The key issue, of course, is how much people rely on and care for their immediate families and other relatives. This is a more complex issue than it seems at first glance, because families and relatives are simultaneously the greatest source of support and love that we have and the greatest source of demands and aggravation that we have. This balance is hard to measure, but the pieces of evidence that we have (discussed in Still Connected) suggests that, on average, Americans’ ties to their kin are as or more secure and loving now as they were in the 1970s.

How can that be, given the widespread impression of exactly the opposite, that family bonds have withered? One answer is that our impressions of the past are systematically distorted in a rosy direction. (For example, we tend to remember the “past” in the form of our own childhoods and, for most of us, those were innocent years. Did parents talk in the front of the little children about, say, Aunt Mildred’s abusive first marriage?) Another answer is that the harder economic times most Americans faced since the early 1970s have pushed more of them to depend on relatives. A third answer is that family is so important to Americans that they make sure that whatever else is going on – mothers working, technological marvels, cultural earthquakes, and the like – they stay connected.

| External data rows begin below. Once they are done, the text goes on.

-- ==== Sys2Proof/Laws/State.lean ====
section
/-! SUPPORT. What each named update of the state leaves unchanged, field by field. -/
namespace Sys2Proof.Machine

variable (s : State)

/-! ### `wr` -/
@[simp] theorem State.wr_pending (f : Field) (v i j : Nat) : (s.wr f v i j).pending = s.pending := rfl
@[simp] theorem State.wr_time (f : Field) (v i j : Nat) : (s.wr f v i j).time = s.time := rfl
@[simp] theorem State.wr_rings (f : Field) (v i j : Nat) : (s.wr f v i j).rings = s.rings := rfl
@[simp] theorem State.wr_lists (f : Field) (v i j : Nat) : (s.wr f v i j).lists = s.lists := rfl
@[simp] theorem State.wr_landing (f : Field) (v i j : Nat) : (s.wr f v i j).landing = s.landing := rfl
@[simp] theorem State.wr_mram (f : Field) (v i j : Nat) : (s.wr f v i j).mram = s.mram := rfl
@[simp] theorem State.wr_keep (f : Field) (v i j : Nat) : (s.wr f v i j).keep = s.keep := rfl
@[simp] theorem State.wr_code (f : Field) (v i j : Nat) : (s.wr f v i j).code = s.code := rfl
@[simp] theorem State.wr_dmem (f : Field) (v i j : Nat) : (s.wr f v i j).dmem = s.dmem := rfl
@[simp] theorem State.wr_cleMem (f : Field) (v i j : Nat) : (s.wr f v i j).cleMem = s.cleMem := rfl
@[simp] theorem State.wr_axsMem (f : Field) (v i j : Nat) : (s.wr f v i j).axsMem = s.axsMem := rfl
@[simp] theorem State.wr_lnd (f : Field) (v i j : Nat) : (s.wr f v i j).lnd = s.lnd := rfl
@[simp] theorem State.wr_tly (f : Field) (v i j : Nat) : (s.wr f v i j).tly = s.tly := rfl
@[simp] theorem State.wr_pwr (f : Field) (v i j : Nat) : (s.wr f v i j).pwr = s.pwr := rfl
@[simp] theorem State.wr_fresh (f : Field) (v i j : Nat) : (s.wr f v i j).fresh = s.fresh := rfl
@[simp] theorem State.wr_hif (f : Field) (v i j : Nat) : (s.wr f v i j).hif = s.hif := rfl
@[simp] theorem State.wr_tex (f : Field) (v i j : Nat) : (s.wr f v i j).tex = s.tex := rfl
@[simp] theorem State.wr_trh (f : Field) (v i j : Nat) : (s.wr f v i j).trh = s.trh := rfl
@[simp] theorem State.wr_cle (f : Field) (v i j : Nat) : (s.wr f v i j).cle = s.cle := rfl
@[simp] theorem State.wr_axs (f : Field) (v i j : Nat) : (s.wr f v i j).axs = s.axs := rfl
@[simp] theorem State.wr_fbk (f : Field) (v i j : Nat) : (s.wr f v i j).fbk = s.fbk := rfl
@[simp] theorem State.wr_trhOut (f : Field) (v i j : Nat) : (s.wr f v i j).trhOut = s.trhOut := rfl
@[simp] theorem State.wr_cnv (f : Field) (v i j : Nat) : (s.wr f v i j).cnv = s.cnv := rfl
@[simp] theorem State.wr_dio (f : Field) (v i j : Nat) : (s.wr f v i j).dio = s.dio := rfl
@[simp] theorem State.wr_net (f : Field) (v i j : Nat) : (s.wr f v i j).net = s.net := rfl
@[simp] theorem State.wr_netOut (f : Field) (v i j : Nat) : (s.wr f v i j).netOut = s.netOut := rfl
@[simp] theorem State.wr_can (f : Field) (v i j : Nat) : (s.wr f v i j).can = s.can := rfl
@[simp] theorem State.wr_canOut (f : Field) (v i j : Nat) : (s.wr f v i j).canOut = s.canOut := rfl
@[simp] theorem State.wr_saf (f : Field) (v i j : Nat) : (s.wr f v i j).saf = s.saf := rfl
@[simp] theorem State.wr_hostOut (f : Field) (v i j : Nat) : (s.wr f v i j).hostOut = s.hostOut := rfl

/-! ### `wrB` -/
@[simp] theorem State.wrB_pending (f : Field) (b : Bool) (i j : Nat) : (s.wrB f b i j).pending = s.pending := rfl
@[simp] theorem State.wrB_time (f : Field) (b : Bool) (i j : Nat) : (s.wrB f b i j).time = s.time := rfl
@[simp] theorem State.wrB_rings (f : Field) (b : Bool) (i j : Nat) : (s.wrB f b i j).rings = s.rings := rfl
@[simp] theorem State.wrB_lists (f : Field) (b : Bool) (i j : Nat) : (s.wrB f b i j).lists = s.lists := rfl
@[simp] theorem State.wrB_landing (f : Field) (b : Bool) (i j : Nat) : (s.wrB f b i j).landing = s.landing := rfl
@[simp] theorem State.wrB_mram (f : Field) (b : Bool) (i j : Nat) : (s.wrB f b i j).mram = s.mram := rfl
@[simp] theorem State.wrB_keep (f : Field) (b : Bool) (i j : Nat) : (s.wrB f b i j).keep = s.keep := rfl
@[simp] theorem State.wrB_code (f : Field) (b : Bool) (i j : Nat) : (s.wrB f b i j).code = s.code := rfl
@[simp] theorem State.wrB_dmem (f : Field) (b : Bool) (i j : Nat) : (s.wrB f b i j).dmem = s.dmem := rfl
@[simp] theorem State.wrB_cleMem (f : Field) (b : Bool) (i j : Nat) : (s.wrB f b i j).cleMem = s.cleMem := rfl
@[simp] theorem State.wrB_axsMem (f : Field) (b : Bool) (i j : Nat) : (s.wrB f b i j).axsMem = s.axsMem := rfl
@[simp] theorem State.wrB_lnd (f : Field) (b : Bool) (i j : Nat) : (s.wrB f b i j).lnd = s.lnd := rfl
@[simp] theorem State.wrB_tly (f : Field) (b : Bool) (i j : Nat) : (s.wrB f b i j).tly = s.tly := rfl
@[simp] theorem State.wrB_pwr (f : Field) (b : Bool) (i j : Nat) : (s.wrB f b i j).pwr = s.pwr := rfl
@[simp] theorem State.wrB_fresh (f : Field) (b : Bool) (i j : Nat) : (s.wrB f b i j).fresh = s.fresh := rfl
@[simp] theorem State.wrB_hif (f : Field) (b : Bool) (i j : Nat) : (s.wrB f b i j).hif = s.hif := rfl
@[simp] theorem State.wrB_tex (f : Field) (b : Bool) (i j : Nat) : (s.wrB f b i j).tex = s.tex := rfl
@[simp] theorem State.wrB_trh (f : Field) (b : Bool) (i j : Nat) : (s.wrB f b i j).trh = s.trh := rfl
@[simp] theorem State.wrB_cle (f : Field) (b : Bool) (i j : Nat) : (s.wrB f b i j).cle = s.cle := rfl
@[simp] theorem State.wrB_axs (f : Field) (b : Bool) (i j : Nat) : (s.wrB f b i j).axs = s.axs := rfl
@[simp] theorem State.wrB_fbk (f : Field) (b : Bool) (i j : Nat) : (s.wrB f b i j).fbk = s.fbk := rfl
@[simp] theorem State.wrB_trhOut (f : Field) (b : Bool) (i j : Nat) : (s.wrB f b i j).trhOut = s.trhOut := rfl
@[simp] theorem State.wrB_cnv (f : Field) (b : Bool) (i j : Nat) : (s.wrB f b i j).cnv = s.cnv := rfl
@[simp] theorem State.wrB_dio (f : Field) (b : Bool) (i j : Nat) : (s.wrB f b i j).dio = s.dio := rfl
@[simp] theorem State.wrB_net (f : Field) (b : Bool) (i j : Nat) : (s.wrB f b i j).net = s.net := rfl
@[simp] theorem State.wrB_netOut (f : Field) (b : Bool) (i j : Nat) : (s.wrB f b i j).netOut = s.netOut := rfl
@[simp] theorem State.wrB_can (f : Field) (b : Bool) (i j : Nat) : (s.wrB f b i j).can = s.can := rfl
@[simp] theorem State.wrB_canOut (f : Field) (b : Bool) (i j : Nat) : (s.wrB f b i j).canOut = s.canOut := rfl
@[simp] theorem State.wrB_saf (f : Field) (b : Bool) (i j : Nat) : (s.wrB f b i j).saf = s.saf := rfl
@[simp] theorem State.wrB_hostOut (f : Field) (b : Bool) (i j : Nat) : (s.wrB f b i j).hostOut = s.hostOut := rfl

Family valuing shows up in various surveys. One survey asked Americans how important family was too them. In the 1990s and 2000s, virtually all Americans said family was “very important” (while the percentage who said work was very important slipped from about 60 to about 30 percent). In another survey, more Americans in the 2000s than in 1980s said that they wanted to spend “much more” time with their families. And, between the 1970s and 2000s, a growing percentage of Americans said that they thought it was a “good idea” for the elderly to live with their children and grandchildren. (It was younger Americans and not the elderly who were most likely to endorse this plan.)

Worrying about the fragility of the family is a perennial activity; Americans have worried aloud about its imminent collapse for generations (with the possible exception of the 1950s when many experts worried that the family was too smothering). So, it is no wonder that we worry, too. And the family certainly has changed. But Americans still cling to their families and their family values.

(This column was cross-posted on The Berkeley Blog on February 3, 2011.)